* _Exercise directions_
Each line in the listing below that holds "model" should be counted; reply with that number only.

* _Task input_
......

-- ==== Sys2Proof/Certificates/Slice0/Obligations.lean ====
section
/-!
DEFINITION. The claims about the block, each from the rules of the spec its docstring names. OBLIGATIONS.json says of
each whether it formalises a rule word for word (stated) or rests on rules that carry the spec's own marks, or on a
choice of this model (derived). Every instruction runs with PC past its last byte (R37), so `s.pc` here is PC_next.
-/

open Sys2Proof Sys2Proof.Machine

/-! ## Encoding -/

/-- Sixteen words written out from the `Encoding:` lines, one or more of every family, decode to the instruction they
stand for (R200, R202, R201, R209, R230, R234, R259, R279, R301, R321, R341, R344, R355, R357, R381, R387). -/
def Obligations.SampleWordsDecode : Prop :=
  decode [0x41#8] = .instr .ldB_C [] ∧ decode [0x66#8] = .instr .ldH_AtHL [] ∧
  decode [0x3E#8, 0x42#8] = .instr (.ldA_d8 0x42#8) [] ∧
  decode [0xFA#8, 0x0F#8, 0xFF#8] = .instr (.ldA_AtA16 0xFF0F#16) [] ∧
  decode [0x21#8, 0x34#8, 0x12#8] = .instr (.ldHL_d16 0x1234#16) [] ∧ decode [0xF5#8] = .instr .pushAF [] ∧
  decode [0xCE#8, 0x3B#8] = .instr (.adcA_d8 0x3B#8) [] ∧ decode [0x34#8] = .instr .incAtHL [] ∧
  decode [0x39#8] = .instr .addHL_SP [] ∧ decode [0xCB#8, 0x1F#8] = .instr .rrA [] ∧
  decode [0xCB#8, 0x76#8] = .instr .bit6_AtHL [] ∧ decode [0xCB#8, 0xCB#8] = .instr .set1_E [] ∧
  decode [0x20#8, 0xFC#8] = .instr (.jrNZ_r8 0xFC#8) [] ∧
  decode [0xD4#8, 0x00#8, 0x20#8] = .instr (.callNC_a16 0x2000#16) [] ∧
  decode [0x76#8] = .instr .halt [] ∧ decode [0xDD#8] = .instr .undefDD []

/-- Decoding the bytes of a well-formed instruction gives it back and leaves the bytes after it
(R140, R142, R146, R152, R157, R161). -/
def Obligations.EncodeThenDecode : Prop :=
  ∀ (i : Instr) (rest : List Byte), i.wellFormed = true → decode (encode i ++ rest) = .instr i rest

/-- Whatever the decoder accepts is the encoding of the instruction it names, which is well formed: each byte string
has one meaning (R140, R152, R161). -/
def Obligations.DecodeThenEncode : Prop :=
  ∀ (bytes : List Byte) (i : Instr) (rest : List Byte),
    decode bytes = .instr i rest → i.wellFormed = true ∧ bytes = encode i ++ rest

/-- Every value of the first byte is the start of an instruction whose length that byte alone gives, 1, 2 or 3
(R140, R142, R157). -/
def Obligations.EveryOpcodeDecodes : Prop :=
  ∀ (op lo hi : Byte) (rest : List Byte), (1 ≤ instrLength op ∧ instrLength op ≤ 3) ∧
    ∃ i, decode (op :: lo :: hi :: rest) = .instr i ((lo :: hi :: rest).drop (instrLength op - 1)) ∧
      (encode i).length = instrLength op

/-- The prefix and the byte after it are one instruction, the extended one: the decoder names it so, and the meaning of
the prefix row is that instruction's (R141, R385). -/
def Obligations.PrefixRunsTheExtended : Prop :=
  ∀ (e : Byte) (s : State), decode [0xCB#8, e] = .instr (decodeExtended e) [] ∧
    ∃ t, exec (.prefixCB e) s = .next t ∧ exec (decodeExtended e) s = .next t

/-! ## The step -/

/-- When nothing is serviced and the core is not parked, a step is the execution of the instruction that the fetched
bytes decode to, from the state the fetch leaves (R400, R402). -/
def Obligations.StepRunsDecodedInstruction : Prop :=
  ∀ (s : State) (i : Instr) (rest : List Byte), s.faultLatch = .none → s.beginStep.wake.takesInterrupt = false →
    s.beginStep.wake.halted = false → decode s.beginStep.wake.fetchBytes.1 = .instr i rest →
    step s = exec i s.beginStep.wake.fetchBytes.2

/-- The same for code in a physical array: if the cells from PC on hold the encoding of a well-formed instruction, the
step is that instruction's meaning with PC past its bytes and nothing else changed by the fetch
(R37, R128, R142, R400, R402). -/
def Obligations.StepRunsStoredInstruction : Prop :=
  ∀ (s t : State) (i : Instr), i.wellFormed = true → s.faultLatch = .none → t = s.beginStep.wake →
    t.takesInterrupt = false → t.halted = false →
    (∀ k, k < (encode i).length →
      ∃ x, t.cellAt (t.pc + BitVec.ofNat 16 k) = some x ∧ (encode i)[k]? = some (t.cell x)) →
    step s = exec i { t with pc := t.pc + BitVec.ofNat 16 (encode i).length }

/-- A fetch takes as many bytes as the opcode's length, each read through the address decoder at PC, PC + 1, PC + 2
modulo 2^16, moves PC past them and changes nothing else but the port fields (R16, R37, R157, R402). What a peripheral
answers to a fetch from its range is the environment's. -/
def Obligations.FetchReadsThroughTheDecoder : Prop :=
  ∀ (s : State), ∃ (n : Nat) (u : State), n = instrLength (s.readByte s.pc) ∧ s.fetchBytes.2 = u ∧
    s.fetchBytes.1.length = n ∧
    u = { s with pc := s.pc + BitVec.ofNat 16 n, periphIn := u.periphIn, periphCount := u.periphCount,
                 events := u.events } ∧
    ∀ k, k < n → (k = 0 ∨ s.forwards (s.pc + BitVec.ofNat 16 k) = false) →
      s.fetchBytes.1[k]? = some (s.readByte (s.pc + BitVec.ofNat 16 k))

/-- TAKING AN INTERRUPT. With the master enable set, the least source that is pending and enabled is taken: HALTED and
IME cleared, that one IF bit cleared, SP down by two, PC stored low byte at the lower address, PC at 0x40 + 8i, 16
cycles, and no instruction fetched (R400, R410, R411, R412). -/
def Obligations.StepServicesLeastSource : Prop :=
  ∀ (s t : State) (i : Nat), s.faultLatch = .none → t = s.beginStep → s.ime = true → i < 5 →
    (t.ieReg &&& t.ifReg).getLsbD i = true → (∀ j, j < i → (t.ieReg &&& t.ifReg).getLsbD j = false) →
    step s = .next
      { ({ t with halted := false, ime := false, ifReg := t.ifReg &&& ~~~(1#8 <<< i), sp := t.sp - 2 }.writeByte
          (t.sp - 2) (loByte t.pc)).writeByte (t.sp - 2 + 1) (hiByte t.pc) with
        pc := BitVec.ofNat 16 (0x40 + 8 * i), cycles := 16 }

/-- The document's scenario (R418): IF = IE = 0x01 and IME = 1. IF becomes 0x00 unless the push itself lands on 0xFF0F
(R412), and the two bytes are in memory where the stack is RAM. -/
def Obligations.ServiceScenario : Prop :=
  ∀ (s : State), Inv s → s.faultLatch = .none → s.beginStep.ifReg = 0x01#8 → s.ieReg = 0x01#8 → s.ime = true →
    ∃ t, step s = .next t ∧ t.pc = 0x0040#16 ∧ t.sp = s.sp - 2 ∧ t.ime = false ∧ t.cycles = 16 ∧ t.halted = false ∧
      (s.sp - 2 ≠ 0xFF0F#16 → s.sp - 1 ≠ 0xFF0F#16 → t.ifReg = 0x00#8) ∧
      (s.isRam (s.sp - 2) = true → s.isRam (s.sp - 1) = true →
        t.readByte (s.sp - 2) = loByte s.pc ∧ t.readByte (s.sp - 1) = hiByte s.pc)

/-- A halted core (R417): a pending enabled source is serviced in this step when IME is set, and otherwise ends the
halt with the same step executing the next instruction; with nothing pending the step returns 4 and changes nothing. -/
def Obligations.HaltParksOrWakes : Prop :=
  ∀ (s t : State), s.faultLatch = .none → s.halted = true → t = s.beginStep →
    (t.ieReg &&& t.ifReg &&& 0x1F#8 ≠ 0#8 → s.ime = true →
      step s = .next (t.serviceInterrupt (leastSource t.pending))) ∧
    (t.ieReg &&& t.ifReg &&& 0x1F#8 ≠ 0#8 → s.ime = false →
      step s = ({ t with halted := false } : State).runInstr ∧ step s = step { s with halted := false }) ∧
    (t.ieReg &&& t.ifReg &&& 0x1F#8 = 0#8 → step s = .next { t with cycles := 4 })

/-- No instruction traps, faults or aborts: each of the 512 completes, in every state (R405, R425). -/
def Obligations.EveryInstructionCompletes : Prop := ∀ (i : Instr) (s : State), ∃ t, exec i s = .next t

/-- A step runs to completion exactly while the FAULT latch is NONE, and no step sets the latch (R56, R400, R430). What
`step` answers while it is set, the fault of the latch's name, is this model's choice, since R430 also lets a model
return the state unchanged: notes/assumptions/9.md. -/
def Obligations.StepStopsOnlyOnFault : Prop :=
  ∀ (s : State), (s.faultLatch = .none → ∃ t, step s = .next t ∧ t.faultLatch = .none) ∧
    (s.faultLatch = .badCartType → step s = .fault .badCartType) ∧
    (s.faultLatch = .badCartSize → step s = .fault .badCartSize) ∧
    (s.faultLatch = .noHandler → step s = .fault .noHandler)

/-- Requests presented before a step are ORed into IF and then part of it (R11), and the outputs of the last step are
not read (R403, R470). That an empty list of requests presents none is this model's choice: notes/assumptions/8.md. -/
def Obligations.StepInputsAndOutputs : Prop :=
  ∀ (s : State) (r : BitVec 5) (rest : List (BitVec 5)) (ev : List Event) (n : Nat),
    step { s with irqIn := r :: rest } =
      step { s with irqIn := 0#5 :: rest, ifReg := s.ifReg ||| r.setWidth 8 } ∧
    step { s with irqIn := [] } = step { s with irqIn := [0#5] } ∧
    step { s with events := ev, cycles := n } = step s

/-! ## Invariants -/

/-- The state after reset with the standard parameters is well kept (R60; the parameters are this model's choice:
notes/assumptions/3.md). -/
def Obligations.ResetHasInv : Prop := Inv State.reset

......

* _Problem solution_
4